Oh and on the 'don't waste her time' theme, be very clear that this is the end and mean it. Don't leave any hint or implication that you might come back if things don't work out with the new woman. Don't go back if that happens. If you did, you might have your head turned and let her down again.

DW will need to time to be angry, upset, grieve, then recover herself and move forwards in a new direction. Don't get in her way. Don't trip her up with faint hints or hopes. Let her move on.

Somerville · 02/11/2016 14:05

What a classic drip-feed. You've fallen for another woman. A younger woman, as it happens. You're probably already having an emotional affair. So now you want to find a nice way to tell your wife that she's too old and past it and her commitment to her child is too expensive. To blame her, basically.
She'll think you're a twat, and who can blame her really.

And you're choosing between a Porsche and a child. Grin Not a cliche at all.

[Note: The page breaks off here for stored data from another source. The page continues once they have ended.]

-- ==== Sys2Proof/Machine/Core.lean ====
section
/-! DEFINITION. The machine as the host takes it. -/

def Sys2Proof.core : Host.Core :=
  { State := Sys2Proof.Machine.State, Fault := Sys2Proof.Machine.Fault, Refusal := Sys2Proof.Machine.Refusal,
    step := Sys2Proof.Machine.step, reset := Sys2Proof.Machine.State.reset }
end

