/-- ELECTION_START (R12, R51): at a station that is on the line, not the reference and in no election, one starts: the old
reference's entry becomes LOST, with PEER_LOST and the ends of its mail if it was not so already; a MEMBER FOLLOWER becomes
CANDIDATE with its rank and the count in the last mask without the old reference; any other does not stand. Else nothing
changes. That such a row, queued by itself, does its own effect alone is the model's choice (log 2). -/
def Obligations.ElectionStart : Prop :=
  ∀ s : State, s.pins.resetn = true → roleLaw s →
    (s.mc.role = .reference ∨ onLineState s.mc.station = false ∨ s.mc.election ≠ none →
      exec .electionStart s = .next s) ∧
    (s.mc.role ≠ .reference → onLineState s.mc.station = true → s.mc.election = none → ∃ t u,
      exec .electionStart s = .next t ∧
        (s.mc.record.bind (·.reference) = none → u = s) ∧
        (∀ r, s.mc.record.bind (·.reference) = some r → s.mc.roster[r.val].state = .lost → u = s) ∧
        (∀ r, s.mc.record.bind (·.reference) = some r → s.mc.roster[r.val].state ≠ .lost →
          u = destinationGone r { s with
            mc := { s.mc with roster := s.mc.roster.set r.val { s.mc.roster[r.val] with state := .lost } }
            lp := { s.lp with events := s.lp.events ||| eventMask .peerLost } }) ∧
        t = { u with mc := { u.mc with role := t.mc.role, election := t.mc.election } } ∧
        (s.mc.station ≠ .member ∨ s.mc.role ≠ .follower →
          t.mc.role = s.mc.role ∧ t.mc.election = some { carriers := 0, standing := none }) ∧
        (∀ record, s.mc.station = .member → s.mc.role = .follower → s.mc.record = some record → ∃ mask,
          (∀ id, inMask mask id = true ↔ inMask record.mask id = true ∧ record.reference ≠ some id) ∧
            t.mc.role = .candidate ∧
            t.mc.election = some
              { carriers := 0, standing := some { rank := maskRank mask s.sid, count := maskSize mask } }))
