-- ==== Sys2Proof/Laws/FrameTime.lean ====
section
/-! SUPPORT. Frames of the shared operations: the fields of State that each one leaves alone. -/

namespace Sys2Proof.Machine

/-- What `rebase` leaves alone. -/
@[simp] theorem rebase_frame (s : State) :
    (rebase s).pending = s.pending ∧ (rebase s).now = s.now ∧ (rebase s).stimulus = s.stimulus ∧
    (rebase s).sid = s.sid ∧ (rebase s).config = s.config ∧ (rebase s).pins = s.pins ∧
    (rebase s).tb.lock = s.tb.lock ∧ (rebase s).tb.epoch = s.tb.epoch ∧ (rebase s).mc = s.mc ∧
    (rebase s).pcu.run = s.pcu.run ∧ (rebase s).pcu.output = s.pcu.output ∧ (rebase s).pcu.timed = s.pcu.timed ∧
    (rebase s).tc = s.tc ∧ (rebase s).lc = s.lc ∧ (rebase s).mu = s.mu ∧ (rebase s).lp = s.lp := by
  unfold rebase; split <;> simp

/-- What `placeTarget` leaves alone. -/
@[simp] theorem placeTarget_frame (t : Nat) (s : State) :
    (placeTarget t s).pending = s.pending ∧ (placeTarget t s).now = s.now ∧ (placeTarget t s).stimulus = s.stimulus ∧
    (placeTarget t s).sid = s.sid ∧ (placeTarget t s).config = s.config ∧ (placeTarget t s).pins = s.pins ∧
    (placeTarget t s).tb.lock = s.tb.lock ∧ (placeTarget t s).tb.epoch = s.tb.epoch ∧ (placeTarget t s).mc = s.mc ∧
    (placeTarget t s).pcu.run = s.pcu.run ∧ (placeTarget t s).pcu.output = s.pcu.output ∧
    (placeTarget t s).pcu.timed = s.pcu.timed ∧ (placeTarget t s).tc = s.tc ∧ (placeTarget t s).lc = s.lc ∧
    (placeTarget t s).mu = s.mu ∧ (placeTarget t s).lp = s.lp := by
  simp [placeTarget]

/-- What `migrateTarget` leaves alone. -/
@[simp] theorem migrateTarget_frame (t : Nat) (s : State) :
    (migrateTarget t s).pending = s.pending ∧ (migrateTarget t s).now = s.now ∧
    (migrateTarget t s).stimulus = s.stimulus ∧ (migrateTarget t s).sid = s.sid ∧
    (migrateTarget t s).config = s.config ∧ (migrateTarget t s).pins = s.pins ∧
    (migrateTarget t s).tb.lock = s.tb.lock ∧ (migrateTarget t s).tb.epoch = s.tb.epoch ∧
    (migrateTarget t s).mc = s.mc ∧ (migrateTarget t s).pcu = s.pcu ∧ (migrateTarget t s).tc = s.tc ∧
    (migrateTarget t s).lc = s.lc ∧ (migrateTarget t s).mu = s.mu ∧ (migrateTarget t s).lp.mask = s.lp.mask ∧
    (migrateTarget t s).lp.phase = s.lp.phase ∧ (migrateTarget t s).lp.response = s.lp.response := by
  simp [migrateTarget]

/-- What `setLock` leaves alone. -/
@[simp] theorem setLock_frame (lock : LockState) (s : State) :
    (setLock lock s).pending = s.pending ∧ (setLock lock s).now = s.now ∧ (setLock lock s).stimulus = s.stimulus ∧
    (setLock lock s).sid = s.sid ∧ (setLock lock s).config = s.config ∧ (setLock lock s).pins = s.pins ∧
    (setLock lock s).tb.epoch = s.tb.epoch ∧ (setLock lock s).mc = s.mc ∧ (setLock lock s).pcu.run = s.pcu.run ∧
    (setLock lock s).pcu.timed = s.pcu.timed ∧ (setLock lock s).tc.causes = s.tc.causes ∧ (setLock lock s).lc = s.lc ∧
    (setLock lock s).mu = s.mu ∧ (setLock lock s).lp.mask = s.lp.mask ∧ (setLock lock s).lp.phase = s.lp.phase ∧
    (setLock lock s).lp.response = s.lp.response := by
  simp [setLock]

/-- What `lockAsReference` leaves alone. -/
@[simp] theorem lockAsReference_frame (s : State) :
    (lockAsReference s).pending = s.pending ∧ (lockAsReference s).now = s.now ∧
    (lockAsReference s).stimulus = s.stimulus ∧ (lockAsReference s).sid = s.sid ∧
    (lockAsReference s).config = s.config ∧ (lockAsReference s).pins = s.pins ∧
    (lockAsReference s).tb.epoch = s.tb.epoch ∧ (lockAsReference s).mc = s.mc ∧
    (lockAsReference s).pcu.run = s.pcu.run ∧ (lockAsReference s).pcu.timed = s.pcu.timed ∧
    (lockAsReference s).tc.causes = s.tc.causes ∧ (lockAsReference s).lc = s.lc ∧ (lockAsReference s).mu = s.mu ∧
    (lockAsReference s).lp.mask = s.lp.mask ∧ (lockAsReference s).lp.phase = s.lp.phase ∧
    (lockAsReference s).lp.response = s.lp.response := by
  simp [lockAsReference]

/-- What `jump` leaves alone. -/
@[simp] theorem jump_frame (e : Int) (adopted : EpochNumber) (s : State) :
    (jump e adopted s).pending = s.pending ∧ (jump e adopted s).now = s.now ∧
    (jump e adopted s).stimulus = s.stimulus ∧ (jump e adopted s).sid = s.sid ∧ (jump e adopted s).config = s.config ∧
    (jump e adopted s).pins = s.pins ∧ (jump e adopted s).tb.lock = s.tb.lock ∧ (jump e adopted s).mc = s.mc ∧
    (jump e adopted s).pcu.run = s.pcu.run ∧ (jump e adopted s).pcu.output = s.pcu.output ∧
    (jump e adopted s).tc = s.tc ∧ (jump e adopted s).lc = s.lc ∧ (jump e adopted s).mu = s.mu ∧
    (jump e adopted s).lp.mask = s.lp.mask ∧ (jump e adopted s).lp.phase = s.lp.phase ∧
    (jump e adopted s).lp.response = s.lp.response := by
  unfold jump; split <;> simp

/-- What `actOnError` leaves alone. -/
@[simp] theorem actOnError_frame (cfg : ConfigRecord) (e : Int) (adopted : EpochNumber) (s : State) :
    (actOnError cfg e adopted s).pending = s.pending ∧ (actOnError cfg e adopted s).now = s.now ∧
    (actOnError cfg e adopted s).stimulus = s.stimulus ∧ (actOnError cfg e adopted s).sid = s.sid ∧
    (actOnError cfg e adopted s).config = s.config ∧ (actOnError cfg e adopted s).pins = s.pins ∧
    (actOnError cfg e adopted s).mc = s.mc ∧ (actOnError cfg e adopted s).pcu.run = s.pcu.run ∧
    (actOnError cfg e adopted s).tc.causes = s.tc.causes ∧ (actOnError cfg e adopted s).lc = s.lc ∧
    (actOnError cfg e adopted s).mu = s.mu ∧ (actOnError cfg e adopted s).lp.mask = s.lp.mask ∧
    (actOnError cfg e adopted s).lp.phase = s.lp.phase ∧
    (actOnError cfg e adopted s).lp.response = s.lp.response := by
  unfold actOnError; (repeat' split) <;> simp; (repeat' split) <;> simp

/-- What `measureBeacon` leaves alone. -/
@[simp] theorem measureBeacon_frame (b : Beacon) (s : State) :
    (measureBeacon b s).pending = s.pending ∧ (measureBeacon b s).now = s.now ∧ (measureBeacon b s).stimulus = s.stimulus ∧
    (measureBeacon b s).sid = s.sid ∧ (measureBeacon b s).config = s.config ∧ (measureBeacon b s).pins = s.pins ∧
    (measureBeacon b s).mc = s.mc ∧ (measureBeacon b s).pcu.run = s.pcu.run ∧ (measureBeacon b s).tc.causes = s.tc.causes ∧
    (measureBeacon b s).lc = s.lc ∧ (measureBeacon b s).mu = s.mu ∧ (measureBeacon b s).lp.mask = s.lp.mask ∧
    (measureBeacon b s).lp.phase = s.lp.phase ∧ (measureBeacon b s).lp.response = s.lp.response := by
  unfold measureBeacon; (repeat' split) <;> simp [handOver]

/-- What `dropSample` leaves alone. -/
@[simp] theorem dropSample_frame (s : State) :
    (dropSample s).pending = s.pending ∧ (dropSample s).now = s.now ∧ (dropSample s).stimulus = s.stimulus ∧
    (dropSample s).sid = s.sid ∧ (dropSample s).config = s.config ∧ (dropSample s).pins = s.pins ∧
    (dropSample s).tb.lock = s.tb.lock ∧ (dropSample s).tb.epoch = s.tb.epoch ∧ (dropSample s).mc = s.mc ∧
    (dropSample s).pcu = s.pcu ∧ (dropSample s).tc = s.tc ∧ (dropSample s).lc = s.lc ∧ (dropSample s).mu = s.mu ∧
    (dropSample s).lp = s.lp := by
  simp [dropSample]

/-- What `countMiss` leaves alone. -/
@[simp] theorem countMiss_frame (cfg : ConfigRecord) (s : State) :
    (countMiss cfg s).pending = s.pending ∧ (countMiss cfg s).now = s.now ∧ (countMiss cfg s).stimulus = s.stimulus ∧
    (countMiss cfg s).sid = s.sid ∧ (countMiss cfg s).config = s.config ∧ (countMiss cfg s).pins = s.pins ∧
    (countMiss cfg s).tb.epoch = s.tb.epoch ∧ (countMiss cfg s).mc = s.mc ∧ (countMiss cfg s).pcu.run = s.pcu.run ∧
    (countMiss cfg s).pcu.timed = s.pcu.timed ∧ (countMiss cfg s).tc.causes = s.tc.causes ∧
    (countMiss cfg s).lc = s.lc ∧ (countMiss cfg s).mu = s.mu ∧ (countMiss cfg s).lp.mask = s.lp.mask ∧
    (countMiss cfg s).lp.phase = s.lp.phase ∧ (countMiss cfg s).lp.response = s.lp.response := by
  unfold countMiss; simp; (repeat' split) <;> simp

/-- What `startCarrier` leaves alone. -/
@[simp] theorem startCarrier_frame (cfg : ConfigRecord) (s : State) :
    (startCarrier cfg s).pending = s.pending ∧ (startCarrier cfg s).now = s.now ∧
    (startCarrier cfg s).stimulus = s.stimulus ∧ (startCarrier cfg s).sid = s.sid ∧
    (startCarrier cfg s).config = s.config ∧ (startCarrier cfg s).pins = s.pins ∧
    (startCarrier cfg s).tb.lock = s.tb.lock ∧ (startCarrier cfg s).tb.epoch = s.tb.epoch ∧
    (startCarrier cfg s).mc = s.mc ∧ (startCarrier cfg s).pcu = s.pcu ∧ (startCarrier cfg s).tc = s.tc ∧
    (startCarrier cfg s).lc = s.lc ∧ (startCarrier cfg s).mu = s.mu ∧ (startCarrier cfg s).lp.mask = s.lp.mask ∧
    (startCarrier cfg s).lp.phase = s.lp.phase ∧ (startCarrier cfg s).lp.response = s.lp.response := by
  simp [startCarrier]

/-- What `freeTb` leaves alone. -/
@[simp] theorem freeTb_frame (s : State) :
    (freeTb s).pending = s.pending ∧ (freeTb s).now = s.now ∧ (freeTb s).stimulus = s.stimulus ∧
    (freeTb s).sid = s.sid ∧ (freeTb s).config = s.config ∧ (freeTb s).pins = s.pins ∧
    (freeTb s).tb.epoch = s.tb.epoch ∧ (freeTb s).mc = s.mc ∧ (freeTb s).pcu.run = s.pcu.run ∧
    (freeTb s).pcu.timed = s.pcu.timed ∧ (freeTb s).tc.causes = s.tc.causes ∧ (freeTb s).lc = s.lc ∧
    (freeTb s).mu = s.mu ∧ (freeTb s).lp.mask = s.lp.mask ∧ (freeTb s).lp.phase = s.lp.phase ∧
    (freeTb s).lp.response = s.lp.response := by
  simp [freeTb]

end Sys2Proof.Machine
end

jamie000 · 02/11/2016 14:10

@Manumission and others re the Porsche and babies. I did say I haven't thought this through and my mind is a mess. I'm basically thinking allowed. Perhaps if I explain that I have spent 14 years paying for SDD and all the household stuff and virtually nothing on me it wouldn't sound quite as crass?

OP posts:
Sunshineonacloudyday · 02/11/2016 14:11

I am 33 my partner is 53 we had our 4th and last child last year. Men are different to women we have clocks they don't. My partner talks about retiring now and slowing down in his 60's. It doesn't bother me I feel fulfilled inside. My next step now is working on my career.

Somerville · 02/11/2016 14:15

Unless someone held a gun to your head to provide for your stepchild then stop going on about it.

Many adults decide that when they marry a lone parent, they are joining together as a family and therefore playing a full part in meeting the needs of their child - both emotionally and financially. Other adults decide that isn't the case for them and that although they're marrying the parent this won't make the child part of their family. It's for each couple to discuss and decide, based on their circumstances and feelings on the matter. You can't rewrite history at this point and use this as a reason to exit the relationship.